Figure 7. Liver-specific Phb1 heterozygotes are sensitized to develop LMBDL-induced CCA

5-month old liver-specific Phb1 heterozygotes and flox controls (n=8 each group) were subjected to LMBDL as described in Experimental Procedures and followed for 3.5 months. (A) Flox control (left panel); heterozygous control (middle panel), showing proliferation of bile duct epithelial cells in 5/8 at baseline; flox LMBDL control (right panel), where bile duct proliferation was found in portal tract in 8/8; (B) heterozygous LMBDL mice exhibited aberrant bile duct proliferation (left panel) in 8/8; CCA (middle panel) was found in 1/8 heterozygotes after LMBDL with vascular invasion (right panel, arrow), (C) invasion to adjacent tissue (left panel, arrows), pancreas (middle panel) and lung metastasis (right panel, arrow). Representative H&E are shown, original magnification, X200 for all except X400 for F and G. (D) Changes in Phb1, Mat1a, c-Myc, Mafg and c-Maf expression after LMBDL, expressed as % of Phb1 flox control. Real-time PCR measured mRNA levels of these genes from n=3 in each group. *p< 0.05 vs Flox, †p < 0.05 vs Phb1 flox + LMBDL. (E) Western blotting showed comparable changes in PHB1 protein levels.

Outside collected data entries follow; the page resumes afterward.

-- ==== Sys2Proof/Machine/Dispatch.lean ====
section
/-! DEFINITION. One arm per command: each calls the command's meaning. -/

namespace Sys2Proof.Machine

open Sys2Proof
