-- ==== Sys2Proof/Certificates/Slice0/Obligations.lean ====
section
/-! DEFINITION. The statements about the model that are to be proved; each docstring names the rules of the spec it rests on. -/

open Sys2Proof Sys2Proof.Machine

/-! ### Denma: integer instructions -/

/-- INT group, three registers (04 R90, R91): for every processor, width and operands, the command completes, rd takes the result, v0 discards it, the
pc moves to the next instruction, and no other register, no system register and no byte of memory changes. INT group, one source (04 R90, R91). -/
def Obligations.IntegerResults : Prop :=
  (∀ (p : Proc) (w : Wd) (rd ra rb : Reg) (s u : State), Issues s p u →
     let n := coreNo p
     let x := u.vget n ra
     let y := u.vget n rb
     Does (.add p w rd ra rb) s (Wrote n rd (resS w (opS w x + opS w y)) u) ∧
     Does (.sub p w rd ra rb) s (Wrote n rd (resS w (opS w x - opS w y)) u) ∧
     Does (.and p w rd ra rb) s (Wrote n rd (resS w (x &&& y).toNat) u) ∧
     Does (.or p w rd ra rb) s (Wrote n rd (resS w (x ||| y).toNat) u) ∧
     Does (.xor p w rd ra rb) s (Wrote n rd (resS w (x ^^^ y).toNat) u) ∧
     Does (.andn p w rd ra rb) s (Wrote n rd (resS w (x &&& ~~~y).toNat) u) ∧
     Does (.shl p w rd ra rb) s (Wrote n rd (resS w (opS w x * 2 ^ (opU w y % wdBits w))) u) ∧
     Does (.shr p w rd ra rb) s (Wrote n rd (resU w (opU w x / 2 ^ (opU w y % wdBits w) : Nat)) u) ∧
     Does (.sar p w rd ra rb) s (Wrote n rd (resS w (opS w x / 2 ^ (opU w y % wdBits w))) u) ∧
     Does (.ror p w rd ra rb) s (Wrote n rd (resU w (rotR w (opU w x) (opU w y % wdBits w))) u) ∧
     Does (.mul p w rd ra rb) s (Wrote n rd (resS w (opS w x * opS w y)) u) ∧
     Does (.mulh p w rd ra rb) s (Wrote n rd (resS w (opS w x * opS w y / 2 ^ wdBits w)) u) ∧
     Does (.mulhu p w rd ra rb) s (Wrote n rd (resU w (opU w x * opU w y / 2 ^ wdBits w : Nat)) u) ∧
     Does (.min p w rd ra rb) s (Wrote n rd (resS w (min (opS w x) (opS w y))) u) ∧
     Does (.max p w rd ra rb) s (Wrote n rd (resS w (max (opS w x) (opS w y))) u) ∧
     Does (.minu p w rd ra rb) s (Wrote n rd (resU w (min (opU w x) (opU w y) : Nat)) u) ∧
     Does (.maxu p w rd ra rb) s (Wrote n rd (resU w (max (opU w x) (opU w y) : Nat)) u) ∧
     Does (.slt p w rd ra rb) s (Wrote n rd (if opS w x < opS w y then 1#64 else 0#64) u) ∧
     Does (.sltu p w rd ra rb) s (Wrote n rd (if opU w x < opU w y then 1#64 else 0#64) u) ∧
     Does (.seq p w rd ra rb) s (Wrote n rd (if opU w x = opU w y then 1#64 else 0#64) u) ∧
     Does (.sne p w rd ra rb) s (Wrote n rd (if opU w x = opU w y then 0#64 else 1#64) u)) ∧
  (∀ (p : Proc) (w : Wd) (rd ra : Reg) (s u : State), Issues s p u →
     let n := coreNo p
     let x := u.vget n ra
     Does (.clz p w rd ra) s (Wrote n rd (BitVec.ofNat 64 (clzN (wdBits w) (opU w x))) u) ∧
     Does (.ctz p w rd ra) s (Wrote n rd (BitVec.ofNat 64 (ctzN (wdBits w) (opU w x))) u) ∧
     Does (.popc p w rd ra) s (Wrote n rd (BitVec.ofNat 64 (popN (wdBits w) (opU w x))) u) ∧
     Does (.sext p w rd ra) s (Wrote n rd (BitVec.ofInt 64 (opS w x)) u) ∧
     Does (.zext p w rd ra) s (Wrote n rd (BitVec.ofNat 64 (opU w x)) u) ∧
     Does (.abs p w rd ra) s (Wrote n rd (resS w |opS w x|) u))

Figure 8. PHB1 is a tumor suppressor in SAMe-D cells

(A) PHB1 expression is lower in SAMe-D cells, which are derived from HCC of a Mat1a KO mouse. (B) Effect of PHB1 overexpression on expression of c-MYC, c-MAF, and MAFG in SAMe-D cells. (C) Anchorage-independent growth in SAMe-D cells. SAMe-D cells were stably transfected with PHB1 overexpression vector as described in Experimental Procedures and anchorage-independent growth was measured. Overexpression of PHB1 had a profound inhibitory effect on anchorage-independent growth.